##### Given records

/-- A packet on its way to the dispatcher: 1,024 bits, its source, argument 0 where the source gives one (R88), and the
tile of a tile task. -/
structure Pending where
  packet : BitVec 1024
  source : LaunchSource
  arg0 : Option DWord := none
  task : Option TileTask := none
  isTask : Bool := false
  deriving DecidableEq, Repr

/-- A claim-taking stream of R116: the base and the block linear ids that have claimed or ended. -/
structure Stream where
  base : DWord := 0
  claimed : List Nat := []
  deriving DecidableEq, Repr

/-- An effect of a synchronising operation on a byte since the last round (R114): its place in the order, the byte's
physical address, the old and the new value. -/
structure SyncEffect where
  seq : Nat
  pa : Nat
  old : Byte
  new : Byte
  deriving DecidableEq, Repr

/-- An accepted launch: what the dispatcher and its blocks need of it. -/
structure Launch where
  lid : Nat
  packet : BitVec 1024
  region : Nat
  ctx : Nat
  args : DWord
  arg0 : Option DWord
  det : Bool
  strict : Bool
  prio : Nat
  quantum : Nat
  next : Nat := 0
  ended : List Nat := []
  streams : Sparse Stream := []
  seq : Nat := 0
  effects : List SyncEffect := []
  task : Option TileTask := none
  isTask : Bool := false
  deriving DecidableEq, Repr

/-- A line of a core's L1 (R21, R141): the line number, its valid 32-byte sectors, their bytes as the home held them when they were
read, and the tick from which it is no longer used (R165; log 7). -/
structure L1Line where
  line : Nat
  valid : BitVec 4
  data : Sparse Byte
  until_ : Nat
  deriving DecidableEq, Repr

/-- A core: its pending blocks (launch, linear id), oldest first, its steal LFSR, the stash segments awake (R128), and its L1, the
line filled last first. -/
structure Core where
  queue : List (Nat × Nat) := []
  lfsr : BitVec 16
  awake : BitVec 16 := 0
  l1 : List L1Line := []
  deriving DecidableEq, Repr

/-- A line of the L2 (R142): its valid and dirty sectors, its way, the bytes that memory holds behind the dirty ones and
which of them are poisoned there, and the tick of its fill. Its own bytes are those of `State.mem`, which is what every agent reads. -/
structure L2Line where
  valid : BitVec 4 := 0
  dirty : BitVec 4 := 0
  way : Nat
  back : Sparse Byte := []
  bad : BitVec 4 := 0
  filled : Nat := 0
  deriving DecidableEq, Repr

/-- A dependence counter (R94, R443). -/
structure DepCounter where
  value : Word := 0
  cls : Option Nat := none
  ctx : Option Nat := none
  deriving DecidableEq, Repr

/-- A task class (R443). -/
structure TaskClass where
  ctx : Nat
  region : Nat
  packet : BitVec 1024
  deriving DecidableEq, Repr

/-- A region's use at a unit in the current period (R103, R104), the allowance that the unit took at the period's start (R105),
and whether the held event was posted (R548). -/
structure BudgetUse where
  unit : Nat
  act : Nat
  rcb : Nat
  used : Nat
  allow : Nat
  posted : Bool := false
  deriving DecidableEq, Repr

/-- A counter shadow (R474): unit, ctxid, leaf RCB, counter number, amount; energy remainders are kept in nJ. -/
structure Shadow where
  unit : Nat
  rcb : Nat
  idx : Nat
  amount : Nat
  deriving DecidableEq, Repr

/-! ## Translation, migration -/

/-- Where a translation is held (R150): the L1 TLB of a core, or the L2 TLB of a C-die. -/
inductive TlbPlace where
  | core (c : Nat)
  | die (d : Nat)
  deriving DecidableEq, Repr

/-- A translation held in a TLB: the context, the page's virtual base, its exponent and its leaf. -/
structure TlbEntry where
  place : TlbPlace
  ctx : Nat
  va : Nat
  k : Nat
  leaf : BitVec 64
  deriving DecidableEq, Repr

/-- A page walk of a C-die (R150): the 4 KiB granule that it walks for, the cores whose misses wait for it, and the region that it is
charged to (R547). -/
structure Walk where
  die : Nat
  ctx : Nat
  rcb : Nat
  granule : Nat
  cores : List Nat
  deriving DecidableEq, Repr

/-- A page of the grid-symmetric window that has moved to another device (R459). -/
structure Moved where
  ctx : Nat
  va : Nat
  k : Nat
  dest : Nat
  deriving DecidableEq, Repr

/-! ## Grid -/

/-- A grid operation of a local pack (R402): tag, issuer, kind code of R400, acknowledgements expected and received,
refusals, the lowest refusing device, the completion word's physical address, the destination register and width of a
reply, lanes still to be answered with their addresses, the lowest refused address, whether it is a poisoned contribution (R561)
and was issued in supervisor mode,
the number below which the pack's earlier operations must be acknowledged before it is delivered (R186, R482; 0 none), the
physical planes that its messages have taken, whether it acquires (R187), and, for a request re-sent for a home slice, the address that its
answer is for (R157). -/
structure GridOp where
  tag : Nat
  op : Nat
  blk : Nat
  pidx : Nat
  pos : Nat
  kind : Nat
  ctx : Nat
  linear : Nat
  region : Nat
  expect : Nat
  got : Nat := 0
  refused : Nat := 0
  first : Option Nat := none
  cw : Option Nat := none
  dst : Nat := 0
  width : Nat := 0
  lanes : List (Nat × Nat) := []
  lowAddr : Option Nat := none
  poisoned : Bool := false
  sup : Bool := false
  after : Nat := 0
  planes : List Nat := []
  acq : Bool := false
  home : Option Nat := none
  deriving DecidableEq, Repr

##########
##### Given records

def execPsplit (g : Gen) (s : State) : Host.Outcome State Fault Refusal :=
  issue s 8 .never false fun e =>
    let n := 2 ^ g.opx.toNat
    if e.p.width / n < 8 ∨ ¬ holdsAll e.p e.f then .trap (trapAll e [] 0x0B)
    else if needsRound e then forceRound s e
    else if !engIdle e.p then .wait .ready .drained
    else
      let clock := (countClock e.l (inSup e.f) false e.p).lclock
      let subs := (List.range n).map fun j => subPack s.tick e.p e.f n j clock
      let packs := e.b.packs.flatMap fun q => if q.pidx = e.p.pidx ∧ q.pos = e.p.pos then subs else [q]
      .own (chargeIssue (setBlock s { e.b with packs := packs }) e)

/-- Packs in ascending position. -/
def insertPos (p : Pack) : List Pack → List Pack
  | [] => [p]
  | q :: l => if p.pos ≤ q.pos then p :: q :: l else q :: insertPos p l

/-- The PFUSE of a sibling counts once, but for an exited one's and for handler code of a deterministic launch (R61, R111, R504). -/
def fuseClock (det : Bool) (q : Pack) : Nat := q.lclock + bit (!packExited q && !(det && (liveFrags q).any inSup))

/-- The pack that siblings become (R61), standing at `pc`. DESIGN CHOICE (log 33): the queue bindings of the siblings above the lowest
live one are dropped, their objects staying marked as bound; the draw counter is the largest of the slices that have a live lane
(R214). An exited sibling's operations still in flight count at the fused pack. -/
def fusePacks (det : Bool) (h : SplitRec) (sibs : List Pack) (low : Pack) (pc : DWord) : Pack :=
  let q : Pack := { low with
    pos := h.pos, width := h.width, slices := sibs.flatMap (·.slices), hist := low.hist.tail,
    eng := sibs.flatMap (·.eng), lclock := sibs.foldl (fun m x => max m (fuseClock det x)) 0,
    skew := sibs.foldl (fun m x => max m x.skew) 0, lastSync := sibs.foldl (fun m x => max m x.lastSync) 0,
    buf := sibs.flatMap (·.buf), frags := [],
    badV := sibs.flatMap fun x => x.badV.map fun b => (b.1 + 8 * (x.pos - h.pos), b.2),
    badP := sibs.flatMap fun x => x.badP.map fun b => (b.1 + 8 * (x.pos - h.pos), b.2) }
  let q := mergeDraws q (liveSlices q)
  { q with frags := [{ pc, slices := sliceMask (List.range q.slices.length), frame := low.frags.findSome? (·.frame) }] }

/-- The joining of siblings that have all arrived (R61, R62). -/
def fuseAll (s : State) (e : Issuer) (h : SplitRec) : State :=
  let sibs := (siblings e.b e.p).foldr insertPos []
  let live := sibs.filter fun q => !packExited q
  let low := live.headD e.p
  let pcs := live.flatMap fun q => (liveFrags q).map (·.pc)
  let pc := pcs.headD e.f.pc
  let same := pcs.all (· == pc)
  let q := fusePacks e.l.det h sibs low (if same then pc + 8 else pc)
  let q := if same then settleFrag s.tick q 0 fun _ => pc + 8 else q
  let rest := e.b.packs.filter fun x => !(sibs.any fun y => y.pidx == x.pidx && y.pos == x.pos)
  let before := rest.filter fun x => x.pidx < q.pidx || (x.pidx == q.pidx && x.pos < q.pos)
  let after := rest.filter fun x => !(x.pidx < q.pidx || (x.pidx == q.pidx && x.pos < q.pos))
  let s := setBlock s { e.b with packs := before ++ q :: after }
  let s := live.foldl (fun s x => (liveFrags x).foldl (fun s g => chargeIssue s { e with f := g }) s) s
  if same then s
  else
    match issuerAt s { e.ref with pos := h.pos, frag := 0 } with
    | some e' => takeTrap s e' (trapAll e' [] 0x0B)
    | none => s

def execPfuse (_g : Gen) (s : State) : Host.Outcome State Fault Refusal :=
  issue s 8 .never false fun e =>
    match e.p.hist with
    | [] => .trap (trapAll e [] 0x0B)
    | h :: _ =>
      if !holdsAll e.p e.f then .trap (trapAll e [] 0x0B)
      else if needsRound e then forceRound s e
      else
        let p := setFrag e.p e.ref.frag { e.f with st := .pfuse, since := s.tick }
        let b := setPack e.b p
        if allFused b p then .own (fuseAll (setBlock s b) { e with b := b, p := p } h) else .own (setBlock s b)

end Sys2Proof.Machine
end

##########
##### Given records

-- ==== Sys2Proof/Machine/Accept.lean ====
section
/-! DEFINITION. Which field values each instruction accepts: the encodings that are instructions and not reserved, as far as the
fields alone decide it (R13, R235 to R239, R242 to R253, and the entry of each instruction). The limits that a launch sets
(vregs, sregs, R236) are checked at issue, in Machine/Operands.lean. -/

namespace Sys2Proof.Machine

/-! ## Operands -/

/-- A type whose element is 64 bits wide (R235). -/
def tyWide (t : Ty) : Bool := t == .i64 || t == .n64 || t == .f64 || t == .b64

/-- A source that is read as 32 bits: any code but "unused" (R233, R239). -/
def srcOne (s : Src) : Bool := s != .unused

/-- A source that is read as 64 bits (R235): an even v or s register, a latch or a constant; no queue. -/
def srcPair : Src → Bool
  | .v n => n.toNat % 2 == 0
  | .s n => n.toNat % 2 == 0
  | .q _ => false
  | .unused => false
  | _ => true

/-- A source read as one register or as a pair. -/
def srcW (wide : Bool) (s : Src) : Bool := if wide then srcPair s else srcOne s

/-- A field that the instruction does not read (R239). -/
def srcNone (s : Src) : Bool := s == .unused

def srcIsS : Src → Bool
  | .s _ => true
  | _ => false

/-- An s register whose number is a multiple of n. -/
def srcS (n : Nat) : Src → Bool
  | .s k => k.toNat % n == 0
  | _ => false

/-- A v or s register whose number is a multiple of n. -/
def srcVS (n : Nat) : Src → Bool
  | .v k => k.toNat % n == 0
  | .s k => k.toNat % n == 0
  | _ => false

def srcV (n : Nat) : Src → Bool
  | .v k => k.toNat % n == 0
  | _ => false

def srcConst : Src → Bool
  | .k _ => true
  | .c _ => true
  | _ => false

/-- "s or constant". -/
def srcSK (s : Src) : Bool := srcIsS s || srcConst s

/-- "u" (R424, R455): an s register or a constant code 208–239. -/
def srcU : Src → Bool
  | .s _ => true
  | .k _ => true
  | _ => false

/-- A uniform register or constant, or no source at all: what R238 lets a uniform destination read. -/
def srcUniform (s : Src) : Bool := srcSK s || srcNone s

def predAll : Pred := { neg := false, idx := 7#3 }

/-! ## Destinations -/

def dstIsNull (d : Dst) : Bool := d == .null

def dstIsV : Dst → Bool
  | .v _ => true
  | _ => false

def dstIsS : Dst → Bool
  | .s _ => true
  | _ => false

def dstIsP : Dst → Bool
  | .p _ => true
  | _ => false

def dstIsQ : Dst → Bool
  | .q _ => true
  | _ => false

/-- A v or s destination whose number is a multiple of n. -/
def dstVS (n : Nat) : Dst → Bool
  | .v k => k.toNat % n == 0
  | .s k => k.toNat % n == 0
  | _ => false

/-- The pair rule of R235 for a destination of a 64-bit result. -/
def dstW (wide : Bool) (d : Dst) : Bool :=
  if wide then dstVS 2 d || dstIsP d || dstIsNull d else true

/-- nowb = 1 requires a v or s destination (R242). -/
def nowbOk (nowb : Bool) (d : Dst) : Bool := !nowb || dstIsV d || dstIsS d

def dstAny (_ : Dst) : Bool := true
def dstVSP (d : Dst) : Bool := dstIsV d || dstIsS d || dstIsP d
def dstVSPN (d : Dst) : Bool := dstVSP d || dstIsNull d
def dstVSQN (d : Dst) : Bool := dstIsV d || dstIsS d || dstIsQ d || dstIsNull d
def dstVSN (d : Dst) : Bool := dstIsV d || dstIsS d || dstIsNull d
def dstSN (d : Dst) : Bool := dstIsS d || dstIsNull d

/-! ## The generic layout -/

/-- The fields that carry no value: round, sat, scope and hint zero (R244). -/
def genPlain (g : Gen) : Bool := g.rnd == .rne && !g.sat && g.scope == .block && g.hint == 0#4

##########

Brief
Scan the entries for lines holding the string "base", then copy every one of them.

Your solution
/-- A claim-taking stream of R116: the base and the block linear ids that have claimed or ended. -/
  base : DWord := 0
/-- A translation held in a TLB: the context, the page's virtual base, its exponent and its leaf. -/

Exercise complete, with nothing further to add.